-- ==== Sys2Proof/Tests/Slice0.lean ====
section
/-! SUPPORT. Tests, each about one decoding, one instruction or one step, with the expected result taken from the rules'
encodings and from spec/95_test_vectors.md; then, for every obligation with hypotheses, a state and operands that meet
them. -/

namespace Sys2Proof.Tests

open Sys2Proof Sys2Proof.Machine

/-! ### Small states -/

def omni : Filter := ⟨true, 0⟩

/-- The filter that names one external channel (1 to 16) in the vectors' words: "only c". -/
def only (c : Nat) : Filter := ⟨false, BitVec.ofNat 4 (c - 1)⟩

/-- A read operation in phase `p` with these latches, buffer and events to come. -/
def reading (p : Phase) (st d1 : Byte) (buf : List Byte) (f : Filter) (ins : List Event) : State :=
  { State.reset with phase := p, status := st, data1 := d1, sxBuf := buf, filter := f, inputs := ins }

/-- A send operation with these bytes to go and this count. -/
def sending (queue : List Byte) (count : Nat) (ins : List Event) : State :=
  { State.reset with txQueue := queue, txCount := count, inputs := ins }

/-- The next state, if there is one. -/
def nextOf : Host.Outcome State Fault Refusal → Option State
  | .next t => some t
  | .fault _ => none
  | .refused _ => none

/-- The outcome record of a frame, decoded and run under a filter. -/
def received (f : Filter) (bs : List Byte) : Option RxResult :=
  match decode bs with
  | .instr i [] => (nextOf (exec i (reading .awaitStatus 0 0 [] f []))).map (·.result)
  | .instr _ (_ :: _) => none
  | .reject _ => none

def message (m : Message) : Option RxResult := some ⟨.message, .noCause, 0, .noCause, 0, some m⟩

def badField (k : BitVec 2) (st : Byte) : Option RxResult := some ⟨.error, .invalidField, k, .noCause, st, none⟩

def unrecognized (st : Byte) : Option RxResult := some ⟨.error, .unrecognizedStatus, 0, .noCause, st, none⟩

def filtered (st : Byte) : Option RxResult := some ⟨.noMessage, .channelFiltered, 0, .noCause, st, none⟩

/-- The bytes a command writes, if it is valid. -/
def written (c : Command) (bcast : Bool) : Option (List Byte) :=
  match validate c with
  | .message m => some (outBytes m bcast)
  | .invalidField _ => none
  | .invalidChannel => none

/-! ### Well-formed and legal -/

theorem test_wf_refuses_terminator_in_data : (Instr.sysex 1 [0x10, 0xF7]).wf = false := by decide
theorem test_wf_takes_any_other_data : (Instr.sysex 0xF7 [0xF0, 0xFF]).wf = true := by decide
theorem test_legal_refuses_field1 :
    [Instr.noteOff 0 128 0, .noteOn 0 128 0, .polyAt 0 128 0, .ctrlChange 0 128 0, .progChange 0 128, .chanAt 0 128,
     .pitchBend 0 128 0, .sysex 128 [1]].map Instr.legal = List.replicate 8 false := by decide
theorem test_legal_refuses_field2 :
    [Instr.noteOff 0 0 128, .noteOn 0 0 128, .polyAt 0 0 128, .ctrlChange 0 0 128, .pitchBend 0 0 128,
     .sysex 1 []].map Instr.legal = List.replicate 6 false := by decide
theorem test_legal_refuses_terminator_in_data : (Instr.sysex 1 [0xF7]).legal = false := by decide
theorem test_legal_refuses_unrecognized :
    [Instr.unrecData 0 0 0, .unrecF1, .unrecF2F3 0, .unrecF4F7 0, .unrecF8FF 0].map Instr.legal =
      List.replicate 5 false := by decide
theorem test_legal_takes_largest_fields :
    [Instr.noteOff 15 127 127, .progChange 15 127, .chanAt 15 127, .sysex 127 [0]].map Instr.legal =
      List.replicate 4 true := by decide

/-! ### Decoding, from the bit patterns of 42_channel_3byte.md to 45_unrecognized.md -/

theorem test_decode_noteOff : decode [0b10000100, 0b00001010, 0b01100100] = .instr (.noteOff 4 10 100) [] := by decide
theorem test_decode_noteOn : decode [0b10011111, 0b01111111, 0b00000001] = .instr (.noteOn 15 127 1) [] := by decide
theorem test_decode_polyAt : decode [0b10101111, 0b01111111, 0b00000001] = .instr (.polyAt 15 127 1) [] := by decide
theorem test_decode_ctrlChange : decode [0b10110001, 0b00000111, 0b01111111] = .instr (.ctrlChange 1 7 127) [] := by
  decide
theorem test_decode_progChange : decode [0b11001001, 0b00000000] = .instr (.progChange 9 0) [] := by decide
theorem test_decode_chanAt : decode [0b11010010, 0b01000000, 0x7F] = .instr (.chanAt 2 64) [0x7F] := by decide
theorem test_decode_pitchBend : decode [0b11100000, 0b00000000, 0b01000000] = .instr (.pitchBend 0 0 64) [] := by decide
theorem test_decode_sysex :
    decode [0b11110000, 0b00101011, 0b11111111, 0, 0b01111111, 0b00110110, 0b11110111] =
      .instr (.sysex 43 [255, 0, 127, 54]) [] := by decide
theorem test_decode_unrecData : decode [0b01000000, 0xB2, 0x07] = .instr (.unrecData 0x40 0xB2 0x07) [] := by decide
theorem test_decode_unrecF1 : decode [0b11110001, 0x90] = .instr .unrecF1 [0x90] := by decide
theorem test_decode_unrecF2F3 : decode [0b11110011] = .instr (.unrecF2F3 1) [] := by decide
theorem test_decode_unrecF4F7 : decode [0b11110110] = .instr (.unrecF4F7 2) [] := by decide
theorem test_decode_unrecF8FF : decode [0b11111110] = .instr (.unrecF8FF 6) [] := by decide
theorem test_decode_id_is_no_terminator : decode [0xF0, 0xF7, 0xF7] = .instr (.sysex 0xF7 []) [] := by decide
theorem test_decode_rejects_by_name :
    [decode [], decode [0x90], decode [0x90, 1], decode [0xF0, 1, 2]] =
      [.reject .noByte, .reject .missingData1, .reject .missingData2, .reject .unterminated] := by decide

**EXERCISE BRIEF**
From the line holding "namespace Sys2Proof.Tests" to the line holding "is valid. -/", inclusive, restate each line above exactly as written.

**COMPLETED TASK**
namespace Sys2Proof.Tests

open Sys2Proof Sys2Proof.Machine

/-! ### Small states -/

def omni : Filter := ⟨true, 0⟩

/-- The filter that names one external channel (1 to 16) in the vectors' words: "only c". -/
def only (c : Nat) : Filter := ⟨false, BitVec.ofNat 4 (c - 1)⟩

/-- A read operation in phase `p` with these latches, buffer and events to come. -/
def reading (p : Phase) (st d1 : Byte) (buf : List Byte) (f : Filter) (ins : List Event) : State :=
  { State.reset with phase := p, status := st, data1 := d1, sxBuf := buf, filter := f, inputs := ins }

/-- A send operation with these bytes to go and this count. -/
def sending (queue : List Byte) (count : Nat) (ins : List Event) : State :=
  { State.reset with txQueue := queue, txCount := count, inputs := ins }

/-- The next state, if there is one. -/
def nextOf : Host.Outcome State Fault Refusal → Option State
  | .next t => some t
  | .fault _ => none
  | .refused _ => none

/-- The outcome record of a frame, decoded and run under a filter. -/
def received (f : Filter) (bs : List Byte) : Option RxResult :=
  match decode bs with
  | .instr i [] => (nextOf (exec i (reading .awaitStatus 0 0 [] f []))).map (·.result)
  | .instr _ (_ :: _) => none
  | .reject _ => none

def message (m : Message) : Option RxResult := some ⟨.message, .noCause, 0, .noCause, 0, some m⟩

def badField (k : BitVec 2) (st : Byte) : Option RxResult := some ⟨.error, .invalidField, k, .noCause, st, none⟩

def unrecognized (st : Byte) : Option RxResult := some ⟨.error, .unrecognizedStatus, 0, .noCause, st, none⟩

def filtered (st : Byte) : Option RxResult := some ⟨.noMessage, .channelFiltered, 0, .noCause, st, none⟩

/-- The bytes a command writes, if it is valid. -/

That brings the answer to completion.